Now when users go to your Django site, when they open the location that requires authentication they will see a pop up that asks for their credentials.

Loggout

In addition to adding authenticated users to the Django Users model, the users credentials are stored in the browser. This makes logging out akward since the user will need to close their browser to logout. There are several approaches to get Django to logout a user.
  • redirect the user to a URL with fake basic authentication prepended to the path.
  • http://log:out@example.com
  • render a template with status set to 401 which is the code for unauthorized that will clear the credentials in browser cache.
  • from django.shortcuts import render
    from django.contrib.auth import logout as auth_logout
    import logging  # import the logging library
    logger = logging.getLogger(__name__)  # Get an instance of a logger
    
    def logout(request):
        """
        Replaces ``django.contrib.auth.views.logout``.
        """
        logger.debug('user %s logging out', request.user.username)
        auth_logout(request)
        return render(request, 'index.html', status=401)
    

Using Telnet to ping AD server

A lot of sites suggest this. First you will need to enable Telnet on your Windows PC. This can be done from Uninstall a program in the Control Panel by selecting Turn Windows features on or off and checking Telnet Client. Then opening a command terminal and typing telnet followed by open my.activedirectory.com 389. Surprise! If it works you will only see the output:
Connecting to my.activedirectory.com...
If it does not work then you will see this additional output:
Could not open connection to the host, on port 389: Connect failed
Now treat yourself and try open towel.blinkenlights.nl.
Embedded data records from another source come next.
-- ==== Sys2Proof/Machine/Ops.lean ====
section
/-! DEFINITION. The named operations over the state: registers, memory, stack, frame buffer, keys, the random-byte input,
and taking a fault (R164). Every read or write of the machine goes through one of these. -/

namespace Sys2Proof.Machine

/-! ## Registers -/

/-- Read V[r] (R20). -/
def State.reg (s : State) (r : Reg) : Byte := s.v[r]

/-- Write V[r]; VF is V[15] (R20, R21). -/
def State.setReg (s : State) (r : Reg) (b : Byte) : State := { s with v := s.v.set r b }

/-- Advance PC past the instruction, before the instruction's own effect (R90, R91). -/
def State.advance (s : State) : State := { s with pc := s.pc + 2 }

/-- Write V[k], V[k+1], ... from a list, up to V[15] (R135). -/
def State.loadRegs (s : State) : Nat → List Byte → State
  | _, [] => s
  | k, b :: bs => if h : k < 16 then (s.setReg ⟨k, h⟩ b).loadRegs (k + 1) bs else s

/-- V[0]..V[x] as a list (R134). -/
def State.firstRegs (s : State) (x : Reg) : List Byte := s.v.toList.take (x.val + 1)

/-! ## Memory -/

/-- The reset contents of an address: FONT at 0x050-0x09F, 0 elsewhere (R37). An address the memory list does not name
reads as this (log 8). -/
def initialByte (c : Config) (a : Nat) : Byte := if h : 0x50 ≤ a ∧ a - 0x50 < 80 then c.font[a - 0x50] else 0

/-- The byte a memory list names for an address. -/
def Memory.find? : List Host.Cell → Nat → Option Byte
  | [], _ => none
  | (a', b) :: m, a => if a' = a then some b else Memory.find? m a

/-- Put a cell in its place in a list of rising addresses. -/
def Memory.insert (a : Nat) (b : Byte) : List Host.Cell → List Host.Cell
  | [] => [(a, b)]
  | (a', b') :: m => if a < a' then (a, b) :: (a', b') :: m else (a', b') :: Memory.insert a b m

/-- Store a byte: the cell's old entry goes, and a new one comes unless the byte is what an unlisted address reads as. -/
def Memory.put (c : Config) (m : List Host.Cell) (a : Nat) (b : Byte) : List Host.Cell :=
  if b = initialByte c a then m.filter (fun cell => cell.1 != a)
  else Memory.insert a b (m.filter (fun cell => cell.1 != a))

/-- The addresses rise strictly. -/
def Memory.rising : List Host.Cell → Bool
  | [] => true
  | (a, _) :: m => m.all (fun cell => decide (a < cell.1)) && Memory.rising m

/-- The canonical form: rising addresses inside 0x000-0xFFF, and no entry equal to what an unlisted address reads as. -/
def Memory.wf (c : Config) (m : List Host.Cell) : Bool :=
  Memory.rising m && m.all (fun cell => decide (cell.1 < 0x1000) && cell.2 != initialByte c cell.1)

/-- The byte at an address, with no check of the address. -/
def State.peek (s : State) (a : Nat) : Byte := (Memory.find? s.mem a).getD (initialByte s.config a)

/-- Store the byte at an address, with no check of the address. -/
def State.poke (s : State) (a : Nat) (b : Byte) : State := { s with mem := Memory.put s.config s.mem a b }

/-- Every address of an access of n bytes from `base` lies in 0x000-0xFFF; no byte, nothing to check (R55, R56, R155). -/
def inRange (base n : Nat) : Bool := n == 0 || decide (base + n - 1 ≤ 0xFFF)

/-- `MemRead(a, 1)`; none where it raises MemoryOutOfBounds (R13, R55). -/
def State.memRead (s : State) (a : Nat) : Option Byte := if a ≤ 0xFFF then some (s.peek a) else none

/-- `MemWrite(a, 1, b)`; none where it raises MemoryOutOfBounds (R13, R55). -/
def State.memWrite (s : State) (a : Nat) (b : Byte) : Option State := if a ≤ 0xFFF then some (s.poke a b) else none

/-- The n bytes from `base`, with no check. -/
def State.peekBytes (s : State) : Nat → Nat → List Byte
  | _, 0 => []
  | base, n + 1 => s.peek base :: s.peekBytes (base + 1) n

/-- Store a list of bytes from `base` upwards, with no check. -/
def State.pokeBytes (s : State) : Nat → List Byte → State
  | _, [] => s
  | base, b :: bs => (s.poke base b).pokeBytes (base + 1) bs

/-- Read n bytes from `base`, every address checked first (R56). -/
def State.readBytes (s : State) (base n : Nat) : Option (List Byte) :=
  if inRange base n then some (s.peekBytes base n) else none

/-- Write bytes from `base` upwards, every address checked before anything is written (R56). -/
def State.writeBytes (s : State) (base : Nat) (bs : List Byte) : Option State :=
  if inRange base bs.length then some (s.pokeBytes base bs) else none

/-! ## Fetch -/

/-- An instruction word cannot be fetched from here: its second byte lies outside memory (R90). -/
def State.fetchOutOfRange (s : State) : Bool := decide (s.pc.toNat > 0xFFE)

/-- The instruction word at PC, big-endian (R53). -/
def State.fetchWord (s : State) : Word := wordOfBytes (s.peek s.pc.toNat) (s.peek (s.pc.toNat + 1))

/-! ## The stack -/

/-- Write STACK[SP] and increment SP (R27, R96); none where no such slot exists. -/
def State.push (s : State) (w : Word) : Option State :=
  if h : s.sp.toNat < 16 then some { s with stack := s.stack.set s.sp.toNat w, sp := s.sp + 1 } else none

/-- Decrement SP and read STACK[SP] into PC; the slot keeps its value (R27, R97); none where no such slot exists. -/
def State.pop (s : State) : Option State :=
  if h : (s.sp - 1).toNat < 16 then some { s with sp := s.sp - 1, pc := s.stack[(s.sp - 1).toNat] } else none

/-! ## The frame buffer -/

/-- FB[px, py] of a grid; a place outside it is unlit. -/
def Display.get (fb : List (List Bool)) (px py : Nat) : Bool := (fb.getD py []).getD px false

/-- FB[px, py] <- bit; a place outside the grid is no place (log 16). -/
def Display.set (fb : List (List Bool)) (px py : Nat) (bit : Bool) : List (List Bool) :=
  fb.set py ((fb.getD py []).set px bit)

/-- The grid has DISPLAY_H rows of DISPLAY_W pixels (R38). -/
def Display.shaped (w h : Nat) (fb : List (List Bool)) : Bool := fb.length == h && fb.all (fun row => row.length == w)

/-- FB[px, py] of the state (R38). -/
def State.pixel (s : State) (px py : Nat) : Bool := Display.get s.fb px py

/-! ## Keys -/

/-- KEY[k] (R39). -/
def State.key (s : State) (k : Reg) : Bool := s.keys[k]

/-- The sixteen key codes, lowest first. -/
def keyCodes : List Reg := [0, 1, 2, 3, 4, 5, 6, 7, 8, 9, 10, 11, 12, 13, 14, 15]

/-- The smallest k with KEY[k] pressed (R142, R143). -/
def State.lowestKey (s : State) : Option Reg := keyCodes.find? (fun k => s.key k)

/-! ## The random-byte input -/

/-- `rnd8()`: exactly one byte of the input, the host's next one, or the free value when it has supplied none (R123; log
6). -/
def State.takeRandom (s : State) : Byte × State :=
  match s.randomInput with
  | b :: rest => (b, { s with randomInput := rest, randomTaken := s.randomTaken + 1 })
  | [] => (Config.randomByte s.randomTaken, { s with randomTaken := s.randomTaken + 1 })

/-! ## Taking a fault -/

/-- Fault entry (R164): MODE and FAULT are written and nothing else; `s` is the state before the Step, so its PC is the
fetch address that FAULT.pc records. -/
def State.raise (s : State) (cause : Cause) (word info : Word) : State :=
  { s with mode := .faulted, fault := { cause := cause, pc := s.pc, word := word, info := info } }

/-- The lowest address out of range of a data access from `base`: max(base, 0x1000) (R163). -/
def outOfBoundsInfo (base : Word) : Word := BitVec.ofNat 16 (max base.toNat 0x1000)

/-- MemoryOutOfBounds of a data access at I (R163). -/
def State.raiseOutOfBounds (s : State) (word : Word) : State :=
  s.raise .memoryOutOfBounds word (outOfBoundsInfo s.i)

/-- The fetch's own fault: `info` is the fetch address, and no word was fetched (R55, R90, R163). -/
def State.raiseFetch (s : State) : State := s.raise .memoryOutOfBounds 0 s.pc

/-- DecodeFailure of the word at PC (R90, R161). -/
def State.raiseDecodeFailure (s : State) : State := s.raise .decodeFailure s.fetchWord 0

/-- The one way out of Faulted, the Reset command (R169, R190): every piece of state to its reset value. KEY is the
host's input and stays; so do the parameters of the session and the random-byte input, which are not state of the block
(log 18). -/
def State.resetAgain (s : State) : State :=
  { State.resetFor s.config with keys := s.keys, randomInput := s.randomInput, randomTaken := s.randomTaken }

end Sys2Proof.Machine
end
Use control + ] to kill the connection, then type quit to quit telnet.

Testing LDAP using Python

  • Python-LDAP
  • So to learn more about LDAP there are a couple of packages that you can use to interrogate and authenticate with and AD server using LDAP. Python-LDAP seems to be common and easy to use. It's based on OpenLDAP Here's a list of common LDAP Queries from Google.
    >>> import ldap
    >>> server = ldap.initialize('ldap://my.activedirectory.com:389')
    >>> server.simple_bind('CN=bind_user,OU=Administrators,DC=activedirectory,DC=com','bind_password')  # returns 1 on success
    1
    >>> user = server.search_s('OU=Users,DC=activedirectory,DC=com',ldap.SCOPE_SUBTREE,'(&(sAMAccountName=my_username)(ObjectClass=user))',('cn','sAMAccountName','mail'))
    >>> user
    [('CN=My Name,OU=Super-Users,OU=USA,OU=California,OU=Sites,DC=activedirectory,DC=com',
      {'cn': ['My Name'],
       'sAMAccountName': ['my_username'],
       'mail': ['my_username@activedirectory.com']})]
    >> users = server.search_s('OU=Users,DC=activedirectory,DC=com',ldap.SCOPE_SUBTREE,'(&(memberOf=CN=@my_group,OU=Groups,OU=Users,DC=activedirectory,DC=com)(ObjectClass=user))',('cn','sAMAccountName','mail'))
    [('CN=My Name,OU=Super-Users,OU=USA,OU=California,OU=Sites,DC=activedirectory,DC=com',
      {'cn': ['My Name'],
       'sAMAccountName': ['my_username'],
       'mail': ['my_username@activedirectory.com']}),
    ('CN=Somebody_Else,OU=Super-Users,OU=USA,OU=California,OU=Sites,DC=activedirectory,DC=com',
      {'cn': ['Their name'],
       'sAMAccountName': ['their_username'],
       'mail': ['their_username@activedirectory.com']})]
    
  • PyAD
  • Another Python package that can use LDAP to search an active directory is PyAD which uses PyWin32 and ADSI on Windows.
  • PyWin32
  • The only decent documentation for this is Tim Golden's website.

Alternatives

  • SSPI/NTLM
  • If users will only use the Django application on a Windows PC which they already have been authorized, EG through windows logon, then using either mod_authnz_sspi or mod_authnz_ntlm to acquire those credentials from your Windows session is also an option.
  • Django Extensions and Snippets
  • There are several Django extensions and snippets that use Python-LDAP and override ModelBackend so that Django handles authorization and authentication instead of Apache.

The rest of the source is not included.